An otherworldly voice-over said, “You have twenty minutes to get to the campsite. That’s all. Go, baby.”
Her heart was swollen. Anticipation. Pure anticipation.
Beneath her hiking clothes she was all silk. Everywhere.
Everywhere.
She knew the spot; she’d picked it carefully. Morgan Monroe State Park, north of Bloomington. A favorite trail. She wouldn’t have any trouble getting there in the dusk light. Getting the tent up? She could do it in three minutes.
The piano concerto ended, and some old rock ’n’ roll filled her ears. She thought maybe it was the Animals, but she wasn’t sure. That was before her time.
Before his, too.
“Okay, babe, get the tent up. Hurry. I can’t wait. I’m close by; can you feel me? Can you? I’m watching.”
She threaded the fiberglass poles. One, two, three. The tent was up.
“Into the woods, to the west, ten steps. Go on now.”
Her hiking boots sank half an inch into the marshy soil. She smiled as she saw the picnic basket.
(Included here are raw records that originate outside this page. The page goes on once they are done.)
-- ==== Sys2Proof/Machine/Repair.lean ====
section
/-! DEFINITION. Fencing, sentinels, shadow copies, scrubs and links (R432 to R441): the steps that firmware takes with no
instruction. What a sentinel finds, and what a scrub has corrected, come with the step. -/

namespace Sys2Proof.Machine

/-! Cores. -/

/-- The tag of the context that a cluster serves. -/
def State.clusterTag (s : State) (die k : Nat) : Option Nat := (Tab.get? (s.die die).clusters k).map Cluster.tag

/-- R434: the image of a core's cluster is saved, and its context asks its die for a cluster. A save that must wait (R328)
is left to the cluster's SLICE_END. -/
def State.moveImage (s : State) (core : Nat) : State :=
  let die := dieOf core
  match s.clusterTag die (clusterOf core) with
  | some t =>
    if s.canSave die (clusterOf core) then (s.saveCluster die (clusterOf core)).post (.contextRunnable t die)
    else s.finishCluster die (clusterOf core)
  | none => s

/-- CORE_FAILED (R434): a serving core is marked failed, and its image moves. -/
def execCoreFailed (core : Nat) (s : State) : Out :=
  if (s.core core).crec.state = 0 then
    .next ((s.onCore core (fun k => { k with crec := { k.crec with state := 1 } })).moveImage core)
  else .next s

/-- The mask of one class. -/
def classMask (cls : Nat) : Word := BitVec.ofNat 64 (2 ^ (cls % 64))

/-- R434: a pass of the sentinel of a class that is fenced, and not for good, is counted, up to three. -/
def CoreRec.sentinelPass (r : CoreRec) (cls : Nat) : CoreRec :=
  if r.caps.getLsbD cls || r.perm.getLsbD cls then r
  else { r with streak := Tab.set r.streak cls (min 3 (Tab.getD r.streak cls 0 + 1)) }

/-- R434: a failure fences the classes, and ends a run of passes. -/
def CoreRec.sentinelFail (mask : Word) (r : CoreRec) : CoreRec :=
  { (CoreRec.fence mask r) with streak := r.streak.filter (fun e => !mask.getLsbD e.1) }

/-- R434: whether the record of a core lets a class come back: its sentinel has passed three times since it was fenced, or
the class still runs. -/
def CoreRec.mayRestore (r : CoreRec) (cls : Nat) : Bool :=
  r.caps.getLsbD cls || (!r.perm.getLsbD cls && Tab.getD r.streak cls 0 == 3)

/-- R433, R434: whether a class may come back to a core: after its own three passes; a matrix class, which changes for the
eight cores of the cluster at once, after those of each of them that serves (log 68). -/
def State.mayRestore (s : State) (core cls : Nat) : Bool :=
  (s.core core).crec.mayRestore cls &&
    (!matrixClasses.getLsbD cls || (List.range 8).all (fun k =>
      let r := (s.core (core / 8 * 8 + k)).crec
      r.state != 0 || r.mayRestore cls))

/-- SENTINEL_RUN (R434, R435): the scheduled test of a class of a core; its visit pre-empts the cluster. -/
def execSentinelRun (core cls : Nat) (passed : Bool) (s : State) : Out :=
  let c := cls % 64
  let s1 := s.moveImage core
  if passed then
    let s2 := s1.putRec core ((s1.core core).crec.sentinelPass c)
    .next (if !(s2.core core).crec.caps.getLsbD c && s2.mayRestore core c then s2.setCaps core (classMask c) CoreRec.restore else s2)
  else .next (s1.setCaps core (classMask c) CoreRec.sentinelFail)

/-- QUARANTINE_SENTINEL (R435): a quarantined class passes, and the quarantine is lifted, or fails, and is fenced. -/
def execQuarantineSentinel (core cls : Nat) (passed : Bool) (s : State) : Out :=
  let c := cls % 64
  if (s.core core).crec.quar.getLsbD c then
    let s1 := s.moveImage core
    .next (s1.setCaps core (classMask c) (fun mask r =>
      CoreRec.lift mask (if passed then r else CoreRec.sentinelFail mask r)))
  else .next s

/-- CORR_HOUR_END (R432, R438): a core that has reached 16 corrected errors has failed; each core's count starts anew. -/
def execCorrHourEnd (s : State) : Out :=
  let worn := (s.cores.filter (fun e => decide (16 ≤ e.2.crec.corr))).map Prod.fst
  let s1 : State := { s with cores := Tab.mapVal s.cores (fun _ k => { k with crec := { k.crec with corr := 0 } }) }
  .next (worn.foldl (fun s c => s.post (.coreFailed c)) s1)

/-! Shadow copies. -/

/-- R437: a shadow copy of a die that has waited for more than 2^20 resident cc. -/
def Ctx.staleShadow (c : Ctx) (die : Nat) (r : Shadow) : Bool :=
  r.die == die && r.copy.isNone && decide (2 ^ 20 < c.residentAt die - r.since)

/-- R437: the stale shadow copies of a die dropped. -/
def Ctx.dropShadows (c : Ctx) (die : Nat) : Ctx :=
  let stale := (c.shadows.filter (fun r => c.staleShadow die r)).map Shadow.seq
  { c with shadows := c.shadows.filter (fun r => !c.staleShadow die r)
           tasks := c.tasks.filter (fun t => !t.shadow || !stale.contains t.seq) }

/-- SHADOW_DROP (R437). -/
def execShadowDrop (die : Nat) (s : State) : Out :=
  .next { s with ctxs := Tab.mapVal s.ctxs (fun _ c => c.dropShadows die) }

/-- SHADOW_SEED_CHANGE (R437). -/
def execShadowSeedChange (die seed : Nat) (s : State) : Out :=
  .next (s.onDie die (fun d => { d with seed := seed % 2 ^ 20 }))

/-! Scrubs. -/

/-- R440: a frame withdrawn from its die's free list and from the pools of templates. -/
def State.withdraw (s : State) (die f : Nat) : State :=
  { (s.onDie die (fun d =>
      { d with freed := d.freed.filter (fun g => g != f), withdrawn := if d.withdrawn.contains f then d.withdrawn else f :: d.withdrawn })) with
    templates := Tab.mapVal s.templates (fun _ t => { t with pool := Tab.mapVal t.pool (fun _ l => l.filter (fun g => g != f)) }) }

/-- R440: uncorrectable data that a scrub meets in a line of a die: the context that claimed its frame takes a context
fault of kind 5; a free or shared frame is withdrawn (log 38). -/
def State.scrubBad (s : State) (die ln : Nat) : State :=
  let f := ln * 128 / 2 ^ 21 * 2 ^ 21
  match s.ctxs.find? (fun e => e.2.held.any (fun h => h.2.contains f)) with
  | some e => s.post (.contextFault e.1 5 die 0xFFFFF (BitVec.ofNat 64 (ln * 128)))
  | none => s.withdraw die f

/-- HBM_SCRUB (R438, R440). -/
def execHbmScrub (die corrected : Nat) (s : State) : Out :=
  let s1 := s.onDie die (fun d => { d with corrected := d.corrected + corrected })
  .next ((s.bad.filter (fun ln => isDevice (ln * 128) && homeDie (ln * 128) == die)).foldl (fun s ln => s.scrubBad die ln) s1)

/-- L2_SCRUB (R438): corrected errors are counted; a loaned or clean copy that cannot be corrected is discarded. -/
def execL2Scrub (die corrected : Nat) (s : State) : Out :=
  .next (s.onDie die (fun d =>
    { d with corrected := d.corrected + corrected, loans := d.loans.filter (fun e => !s.bad.contains e.1) }))

/-! Links. -/

/-- LINK_RETRY (R438): a flit is sent again; timing only, but for the count. After the sixteenth retry of one flit the link
is taken down; a link carries one flit at a time, and the retries that come with no other step of the link between them are
one flit's (log 69). -/
def execLinkRetry (link : Nat) (s : State) : Out :=
  let n := Tab.getD s.tries link 0 + 1
  let s1 : State := { s with retries := s.retries + 1, tries := Tab.set s.tries link n }
  .next (if 16 ≤ n then s1.post (.linkDown link) else s1)

/-- LINK_DOWN (R438, R441): a link is taken down. Links 0 to 31 are the pod-link ports; any other number is a die-to-die
link, around which traffic is routed. -/
def execLinkDown (link : Nat) (s : State) : Out :=
  let s1 : State := { s with tries := Tab.erase s.tries link }
  if s1.linksDown.contains link then .next s1 else .next { s1 with linksDown := link :: s1.linksDown }

/-- CXL_LINK_DOWN (R438): the link is reported down to the host. -/
def execCxlLinkDown (s : State) : Out := .next { s with cxlDown := true }

end Sys2Proof.Machine
end

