/-- R450, steps 3 to 5. -/
def State.finishResync (s : State) : State :=
  let s1 := s.writeInventory
  { s1 with mgmt := { s1.mgmt with
      waiting := [], events := [], lost := 0, cmdqHead := 0, cmdqTail := 0, cplqHead := 0, cplqTail := 0, rsb := false } }

/-- R450: RESYNC goes on once every command already read has been performed. -/
def State.pumpResync (s : State) : State := if s.mgmt.rsb && !s.commandsOpen then s.finishResync else s

/-- RESYNC (R446, R450). -/
def State.resync (s : State) : State :=
  if s.mgmt.rsb ∨ !s.mgmt.started then s
  else ({ s with mgmt := { s.mgmt with rsb := true, qen := false } } : State).pumpResync

/-- RESYNC (R446, R450). -/
def execResync (s : State) : Out := .next s.resync

/-! Writes of registers (R443, R445). -/

/-- R445, R446, R457: a write of CONTROL, by its bits: a RESET that is let through leaves nothing for the others, and QEN and
RESYNC are ignored before START has been done. START comes before QEN, and QEN before RESYNC (log 40). -/
def State.writeControl (s : State) (v : Word) : State :=
  if v.getLsbD 3 && s.resetAllowed then s.resetWith 2 s.mgmt.lcs
  else
    let s1 := if v.getLsbD 0 then s.start else s
    if s.mgmt.started then
      let s2 := s1.setQen (v.getLsbD 1)
      if v.getLsbD 2 then s2.resync else s2
    else s1

/-- REGISTER_WRITE (R443, R446): before START only CONTROL, FEAT_REQ and PODMAP_ADDR take a write. -/
def execRegisterWrite (off : Nat) (v : Word) (s : State) : Out :=
  match off with
  | 0x010 => .next (s.writeControl v)
  | 0x020 => .next { s with mgmt := { s.mgmt with featReq := v } }
  | 0x080 => .next { s with mgmt := { s.mgmt with podmap := v } }
  | 0x088 => .next (s.setPowercap v)
  | _ => if s.mgmt.started then .next { s with mgmt := s.mgmt.write off v } else .next s

/-! Custody (R452, R454, R455). Keys, signatures and challenges are free values (log 14). -/

/-- A command of the module, by the host alone, with tag 0 (R377). -/
def State.moduleCommand (s : State) (c : Cmd) (code : Nat) (k : Out) : Out :=
  match c.path with
  | .window => .next (s.answer c code stNOTPERM 0 0)
  | .host => if c.tag ≠ 0 then s.refuse c code 0 2 else k

/-- Bytes of a key or a challenge, by its number. -/
def freeBytes (k n : Nat) : List Byte := (List.range n).map (Config.freeByte k)

/-- The identity public key, uncompressed: its form byte and the 96 bytes of its point, which are free values (R455). -/
def identityKey (n : Nat) : List Byte := 0x04 :: freeBytes (2 * n + 1) 96

/-- The bytes of a challenge. -/
def challengeBytes (n : Nat) : List Byte := freeBytes (2 * n) 32

/-- R455: the report up to its signature, with a challenge. -/
def State.reportBody (s : State) (nonce : List Byte) (ch : Nat) : List Byte :=
  let k := s.devStore
  let zeros (n : Nat) : List Byte := List.replicate n 0
  bytesLE 4 1 ++ bytesLE 4 s.mgmt.lcs ++ bytesLE 8 k.fwver ++ bytesLE 8 k.errata.toNat ++ bytesLE 8 s.mgmt.featSet.toNat
    ++ sha384 k.running ++ (match k.staged with
      | some (i, _, _) => sha384 i
      | none => zeros 48)
    ++ (match k.key with
      | some n => identityKey n ++ zeros 7
      | none => zeros 104)
    ++ nonce ++ challengeBytes ch
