-- ==== Sys2Proof/Certificates/Slice0/Obligations.lean ====
section
/-! DEFINITION. The statements for the provers, from the spec's numbered rules, and the tables they are written with:
what a compressed instruction expands to, and what each instruction of a family computes. -/

namespace Sys2Proof.Spec

open Sys2Proof.Machine

/-! The base set (R116, R117) and its compressed forms (R86, R120). -/

/-- R86, R120: the instruction that a compressed one behaves as, and the length in bytes; any other is itself. -/
def expand (i : Instr) (ir : BitVec 32) : Instr × Nat :=
  let p := CParts.ofWord (ir.setWidth 16)
  match i with
  | .cAddi4spn => (.addi p.r2 2 (p.immSpn.setWidth 12 <<< 2), 2)
  | .cLw => (.lw p.r2 p.r1 (p.immW.setWidth 12 <<< 2), 2)
  | .cLd => (.ld p.r2 p.r1 (p.immD.setWidth 12 <<< 3), 2)
  | .cSw => (.sw p.r1 p.r2 (p.immW.setWidth 12 <<< 2), 2)
  | .cSd => (.sd p.r1 p.r2 (p.immD.setWidth 12 <<< 3), 2)
  | .cAddi => (.addi p.rd p.rd (p.imm6.signExtend 12), 2)
  | .cNop => (.addi 0 0 0, 2)
  | .cAddiw => (.addiw p.rd p.rd (p.imm6.signExtend 12), 2)
  | .cLi => (.addi p.rd 0 (p.imm6.signExtend 12), 2)
  | .cAddi16sp => (.addi 2 2 (p.imm16sp.signExtend 12 <<< 4), 2)
  | .cLui => (.lui p.rd (p.imm6.signExtend 20), 2)
  | .cSrli => (.srli p.r1 p.r1 p.imm6, 2)
  | .cSrai => (.srai p.r1 p.r1 p.imm6, 2)
  | .cAndi => (.andi p.r1 p.r1 (p.imm6.signExtend 12), 2)
  | .cSub => (.sub p.r1 p.r1 p.r2, 2)
  | .cXor => (.xor p.r1 p.r1 p.r2, 2)
  | .cOr => (.or p.r1 p.r1 p.r2, 2)
  | .cAnd => (.and p.r1 p.r1 p.r2, 2)
  | .cSubw => (.subw p.r1 p.r1 p.r2, 2)
  | .cAddw => (.addw p.r1 p.r1 p.r2, 2)
  | .cJ => (.jal 0 (p.immJ.signExtend 20), 2)
  | .cBeqz => (.beq p.r1 0 (p.immB.signExtend 12), 2)
  | .cBnez => (.bne p.r1 0 (p.immB.signExtend 12), 2)
  | .cSlli => (.slli p.rd p.rd p.imm6, 2)
  | .cLwsp => (.lw p.rd 2 (p.immLwsp.setWidth 12 <<< 2), 2)
  | .cLdsp => (.ld p.rd 2 (p.immLdsp.setWidth 12 <<< 3), 2)
  | .cJr => (.jalr 0 p.rd 0, 2)
  | .cMv => (.add p.rd 0 p.rs2, 2)
  | .cEbreak => (.ebreak, 2)
  | .cJalr => (.jalr 1 p.rd 0, 2)
  | .cAdd => (.add p.rd p.rd p.rs2, 2)
  | .cSwsp => (.sw 2 p.rs2 (p.immSwsp.setWidth 12 <<< 2), 2)
  | .cSdsp => (.sd 2 p.rs2 (p.immSdsp.setWidth 12 <<< 3), 2)
  | .hint => (.addi 0 0 0, 2)
  | i => (i, 4)

/-- The low 32 bits of a value, sign-extended. -/
def low32 (w : Word) : Word := (w.setWidth 32).signExtend 64

/-- The value that an instruction of the base set computes, from the values of its sources and the pc. -/
def computed (i : Instr) (s : State) : Option (Reg × Word) :=
  let x := s.x
  match i with
  | .lui d i => some (d, (i ++ (0 : BitVec 12)).signExtend 64)
  | .auipc d i => some (d, s.pc + (i ++ (0 : BitVec 12)).signExtend 64)
  | .addi d a i => some (d, x a + i.signExtend 64)
  | .slti d a i => some (d, if (x a).toInt < i.toInt then 1 else 0)
  | .sltiu d a i => some (d, if (x a).toNat < (i.signExtend 64 : Word).toNat then 1 else 0)
  | .xori d a i => some (d, x a ^^^ i.signExtend 64)
  | .ori d a i => some (d, x a ||| i.signExtend 64)
  | .andi d a i => some (d, x a &&& i.signExtend 64)
  | .slli d a h => some (d, x a <<< h.toNat)
  | .srli d a h => some (d, x a >>> h.toNat)
  | .srai d a h => some (d, BitVec.ofInt 64 ((x a).toInt >>> h.toNat))
  | .addiw d a i => some (d, low32 (x a + i.signExtend 64))
  | .slliw d a h => some (d, low32 (x a <<< h.toNat))
  | .srliw d a h => some (d, (((x a).setWidth 32 : BitVec 32) >>> h.toNat).signExtend 64)
  | .sraiw d a h => some (d, BitVec.ofInt 64 (((x a).setWidth 32 : BitVec 32).toInt >>> h.toNat))
  | .add d a b => some (d, x a + x b)
  | .sub d a b => some (d, x a - x b)
  | .sll d a b => some (d, x a <<< ((x b).toNat % 64))
  | .slt d a b => some (d, if (x a).toInt < (x b).toInt then 1 else 0)
  | .sltu d a b => some (d, if (x a).toNat < (x b).toNat then 1 else 0)
  | .xor d a b => some (d, x a ^^^ x b)
  | .srl d a b => some (d, x a >>> ((x b).toNat % 64))
  | .sra d a b => some (d, BitVec.ofInt 64 ((x a).toInt >>> ((x b).toNat % 64)))
  | .or d a b => some (d, x a ||| x b)
  | .and d a b => some (d, x a &&& x b)
  | .mul d a b => some (d, BitVec.ofNat 64 ((x a).toNat * (x b).toNat))
  | .mulh d a b => some (d, BitVec.ofInt 64 ((x a).toInt * (x b).toInt / 2 ^ 64))
  | .mulhsu d a b => some (d, BitVec.ofInt 64 ((x a).toInt * (x b).toNat / 2 ^ 64))
  | .mulhu d a b => some (d, BitVec.ofNat 64 ((x a).toNat * (x b).toNat / 2 ^ 64))
  | .div d a b => some (d, if x b = 0 then BitVec.allOnes 64 else BitVec.ofInt 64 ((x a).toInt.tdiv (x b).toInt))
  | .divu d a b => some (d, if x b = 0 then BitVec.allOnes 64 else BitVec.ofNat 64 ((x a).toNat / (x b).toNat))
  | .rem d a b => some (d, if x b = 0 then x a else BitVec.ofInt 64 ((x a).toInt.tmod (x b).toInt))
  | .remu d a b => some (d, if x b = 0 then x a else BitVec.ofNat 64 ((x a).toNat % (x b).toNat))
  | .addw d a b => some (d, low32 (x a + x b))
  | .subw d a b => some (d, low32 (x a - x b))
  | .sllw d a b => some (d, low32 (x a <<< ((x b).toNat % 32)))
  | .srlw d a b => some (d, (((x a).setWidth 32 : BitVec 32) >>> ((x b).toNat % 32)).signExtend 64)
  | .sraw d a b => some (d, BitVec.ofInt 64 (((x a).setWidth 32 : BitVec 32).toInt >>> ((x b).toNat % 32)))
  | .mulw d a b => some (d, low32 (x a * x b))
  | .divw d a b =>
    let n : BitVec 32 := (x a).setWidth 32
    let m : BitVec 32 := (x b).setWidth 32
    some (d, if m = 0 then BitVec.allOnes 64 else (BitVec.ofInt 32 (n.toInt.tdiv m.toInt)).signExtend 64)
  | .divuw d a b =>
    let n : BitVec 32 := (x a).setWidth 32
    let m : BitVec 32 := (x b).setWidth 32
    some (d, if m = 0 then BitVec.allOnes 64 else (BitVec.ofNat 32 (n.toNat / m.toNat)).signExtend 64)
  | .remw d a b =>
    let n : BitVec 32 := (x a).setWidth 32
    let m : BitVec 32 := (x b).setWidth 32
    some (d, if m = 0 then n.signExtend 64 else (BitVec.ofInt 32 (n.toInt.tmod m.toInt)).signExtend 64)
  | .remuw d a b =>
    let n : BitVec 32 := (x a).setWidth 32
    let m : BitVec 32 := (x b).setWidth 32
    some (d, if m = 0 then n.signExtend 64 else (BitVec.ofNat 32 (n.toNat % m.toNat)).signExtend 64)
  | _ => none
“Now set everything up in the tent. Everything.”
She did.
Wine and chocolate. Two cans of whipped cream. A disposable camera. It didn’t take too long to set things up.
The music changed. The Doors.
Jim Morrison sang,This is the end, my friend, the end.
And it was.
When the police found Julie’s body, they concluded that she was a hiker who had been pulled off the trail and shot by a madman.
Her body wasn’t in a tent.
And she wasn’t surrounded by a picnic of wine and sweets.